TASK ITEM: Of the entries below, return exactly those lines that fall between the one containing "P3 (95_test_vectors.md). -/" and the one containing "0, 0x41800000, 0x3F000000]", the two end lines included.

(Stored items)
• • • • •
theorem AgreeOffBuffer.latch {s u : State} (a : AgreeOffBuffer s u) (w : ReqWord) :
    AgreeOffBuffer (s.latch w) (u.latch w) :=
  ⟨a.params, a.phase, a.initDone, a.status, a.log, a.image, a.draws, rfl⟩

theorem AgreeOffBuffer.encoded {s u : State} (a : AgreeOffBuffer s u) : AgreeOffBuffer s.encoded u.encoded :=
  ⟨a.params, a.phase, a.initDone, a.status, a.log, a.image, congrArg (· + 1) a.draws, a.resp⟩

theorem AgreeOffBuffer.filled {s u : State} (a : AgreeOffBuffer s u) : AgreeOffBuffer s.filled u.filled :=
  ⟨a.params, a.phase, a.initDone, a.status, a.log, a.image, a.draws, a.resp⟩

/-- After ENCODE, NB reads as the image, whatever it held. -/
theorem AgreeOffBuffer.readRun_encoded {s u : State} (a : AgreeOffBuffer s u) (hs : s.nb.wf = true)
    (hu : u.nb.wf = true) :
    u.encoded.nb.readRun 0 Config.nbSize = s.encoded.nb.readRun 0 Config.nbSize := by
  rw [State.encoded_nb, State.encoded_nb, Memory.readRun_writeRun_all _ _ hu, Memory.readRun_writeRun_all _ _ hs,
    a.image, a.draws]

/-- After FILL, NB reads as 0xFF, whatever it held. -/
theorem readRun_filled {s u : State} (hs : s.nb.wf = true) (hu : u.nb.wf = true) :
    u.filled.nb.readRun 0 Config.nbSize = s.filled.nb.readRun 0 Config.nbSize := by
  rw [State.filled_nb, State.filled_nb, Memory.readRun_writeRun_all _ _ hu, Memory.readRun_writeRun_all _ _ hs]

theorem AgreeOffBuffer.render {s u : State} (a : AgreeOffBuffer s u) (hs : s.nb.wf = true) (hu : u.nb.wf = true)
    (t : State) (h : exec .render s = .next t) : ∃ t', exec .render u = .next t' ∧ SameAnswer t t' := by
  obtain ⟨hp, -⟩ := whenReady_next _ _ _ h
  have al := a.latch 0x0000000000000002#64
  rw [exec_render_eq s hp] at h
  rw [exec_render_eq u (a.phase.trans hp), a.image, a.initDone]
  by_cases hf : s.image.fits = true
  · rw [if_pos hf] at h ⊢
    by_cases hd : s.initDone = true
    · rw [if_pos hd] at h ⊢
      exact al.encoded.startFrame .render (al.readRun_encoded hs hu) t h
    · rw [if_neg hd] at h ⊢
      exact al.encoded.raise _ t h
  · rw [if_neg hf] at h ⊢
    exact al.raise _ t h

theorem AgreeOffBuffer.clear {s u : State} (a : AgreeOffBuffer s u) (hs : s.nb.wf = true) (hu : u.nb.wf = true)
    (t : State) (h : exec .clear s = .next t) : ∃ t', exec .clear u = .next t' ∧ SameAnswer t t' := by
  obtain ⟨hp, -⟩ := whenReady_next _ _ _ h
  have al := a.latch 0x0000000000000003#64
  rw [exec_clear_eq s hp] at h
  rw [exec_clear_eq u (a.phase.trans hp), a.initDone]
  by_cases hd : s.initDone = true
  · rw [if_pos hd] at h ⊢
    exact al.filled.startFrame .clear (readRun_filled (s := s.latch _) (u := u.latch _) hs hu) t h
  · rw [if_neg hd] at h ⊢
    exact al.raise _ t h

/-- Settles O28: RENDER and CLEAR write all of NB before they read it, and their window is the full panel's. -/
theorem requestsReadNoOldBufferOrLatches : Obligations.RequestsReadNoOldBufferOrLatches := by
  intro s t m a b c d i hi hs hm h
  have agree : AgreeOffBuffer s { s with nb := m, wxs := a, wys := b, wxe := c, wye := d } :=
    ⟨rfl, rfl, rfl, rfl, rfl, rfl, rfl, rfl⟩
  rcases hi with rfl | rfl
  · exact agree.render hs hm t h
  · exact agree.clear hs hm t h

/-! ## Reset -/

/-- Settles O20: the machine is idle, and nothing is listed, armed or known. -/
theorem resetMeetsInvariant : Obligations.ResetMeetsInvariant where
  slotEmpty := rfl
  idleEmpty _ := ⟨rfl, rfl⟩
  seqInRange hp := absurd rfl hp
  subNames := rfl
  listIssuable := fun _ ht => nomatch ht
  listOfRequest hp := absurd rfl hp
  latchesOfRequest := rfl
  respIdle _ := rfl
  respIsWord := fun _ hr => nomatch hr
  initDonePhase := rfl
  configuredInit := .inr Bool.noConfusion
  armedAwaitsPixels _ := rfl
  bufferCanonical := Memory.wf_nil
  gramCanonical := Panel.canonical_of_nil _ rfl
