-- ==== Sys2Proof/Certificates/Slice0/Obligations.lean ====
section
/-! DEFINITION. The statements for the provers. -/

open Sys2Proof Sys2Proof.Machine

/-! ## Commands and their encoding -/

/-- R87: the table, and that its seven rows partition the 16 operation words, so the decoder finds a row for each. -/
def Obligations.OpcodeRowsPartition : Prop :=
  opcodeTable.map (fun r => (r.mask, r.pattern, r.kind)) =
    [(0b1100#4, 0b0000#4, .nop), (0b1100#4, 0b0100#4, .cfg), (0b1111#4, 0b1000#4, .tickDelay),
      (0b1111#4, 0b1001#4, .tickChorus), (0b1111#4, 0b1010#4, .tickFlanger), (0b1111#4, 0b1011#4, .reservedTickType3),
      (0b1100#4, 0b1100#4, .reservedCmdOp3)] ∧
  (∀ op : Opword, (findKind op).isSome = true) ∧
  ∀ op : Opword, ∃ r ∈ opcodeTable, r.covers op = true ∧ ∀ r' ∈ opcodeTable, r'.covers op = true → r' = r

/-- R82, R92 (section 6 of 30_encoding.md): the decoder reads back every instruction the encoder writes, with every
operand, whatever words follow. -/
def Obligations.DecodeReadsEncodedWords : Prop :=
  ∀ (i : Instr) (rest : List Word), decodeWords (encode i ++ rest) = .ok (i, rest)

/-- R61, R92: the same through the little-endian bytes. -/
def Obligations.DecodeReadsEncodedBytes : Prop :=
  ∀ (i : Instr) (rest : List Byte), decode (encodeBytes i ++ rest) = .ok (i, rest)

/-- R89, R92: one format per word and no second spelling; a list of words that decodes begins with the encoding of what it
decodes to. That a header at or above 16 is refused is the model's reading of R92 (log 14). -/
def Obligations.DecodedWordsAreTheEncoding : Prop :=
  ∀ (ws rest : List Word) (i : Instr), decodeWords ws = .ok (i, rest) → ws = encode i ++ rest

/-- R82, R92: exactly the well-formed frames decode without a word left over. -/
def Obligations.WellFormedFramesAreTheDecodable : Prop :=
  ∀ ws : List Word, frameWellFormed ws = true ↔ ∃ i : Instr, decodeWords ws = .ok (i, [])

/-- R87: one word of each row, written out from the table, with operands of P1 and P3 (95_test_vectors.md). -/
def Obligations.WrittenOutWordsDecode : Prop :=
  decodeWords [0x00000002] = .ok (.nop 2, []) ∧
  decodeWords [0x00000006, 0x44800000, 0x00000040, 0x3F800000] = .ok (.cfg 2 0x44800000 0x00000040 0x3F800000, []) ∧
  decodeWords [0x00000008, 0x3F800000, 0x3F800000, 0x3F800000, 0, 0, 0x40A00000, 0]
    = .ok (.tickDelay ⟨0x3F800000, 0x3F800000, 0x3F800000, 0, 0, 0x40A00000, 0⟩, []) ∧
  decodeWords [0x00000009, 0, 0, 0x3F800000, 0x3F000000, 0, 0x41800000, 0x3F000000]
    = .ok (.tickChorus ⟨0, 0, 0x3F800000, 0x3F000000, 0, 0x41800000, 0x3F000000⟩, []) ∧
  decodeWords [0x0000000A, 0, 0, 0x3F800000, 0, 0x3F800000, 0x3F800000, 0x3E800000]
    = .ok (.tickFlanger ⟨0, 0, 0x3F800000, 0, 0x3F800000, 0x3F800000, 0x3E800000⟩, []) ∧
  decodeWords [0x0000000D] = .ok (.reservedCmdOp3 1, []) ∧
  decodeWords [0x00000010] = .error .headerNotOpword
• • • • •
PROBLEM SOLUTION:
/-- R87: one word of each row, written out from the table, with operands of P1 and P3 (95_test_vectors.md). -/
def Obligations.WrittenOutWordsDecode : Prop :=
  decodeWords [0x00000002] = .ok (.nop 2, []) ∧
  decodeWords [0x00000006, 0x44800000, 0x00000040, 0x3F800000] = .ok (.cfg 2 0x44800000 0x00000040 0x3F800000, []) ∧
  decodeWords [0x00000008, 0x3F800000, 0x3F800000, 0x3F800000, 0, 0, 0x40A00000, 0]
    = .ok (.tickDelay ⟨0x3F800000, 0x3F800000, 0x3F800000, 0, 0, 0x40A00000, 0⟩, []) ∧
  decodeWords [0x00000009, 0, 0, 0x3F800000, 0x3F000000, 0, 0x41800000, 0x3F000000]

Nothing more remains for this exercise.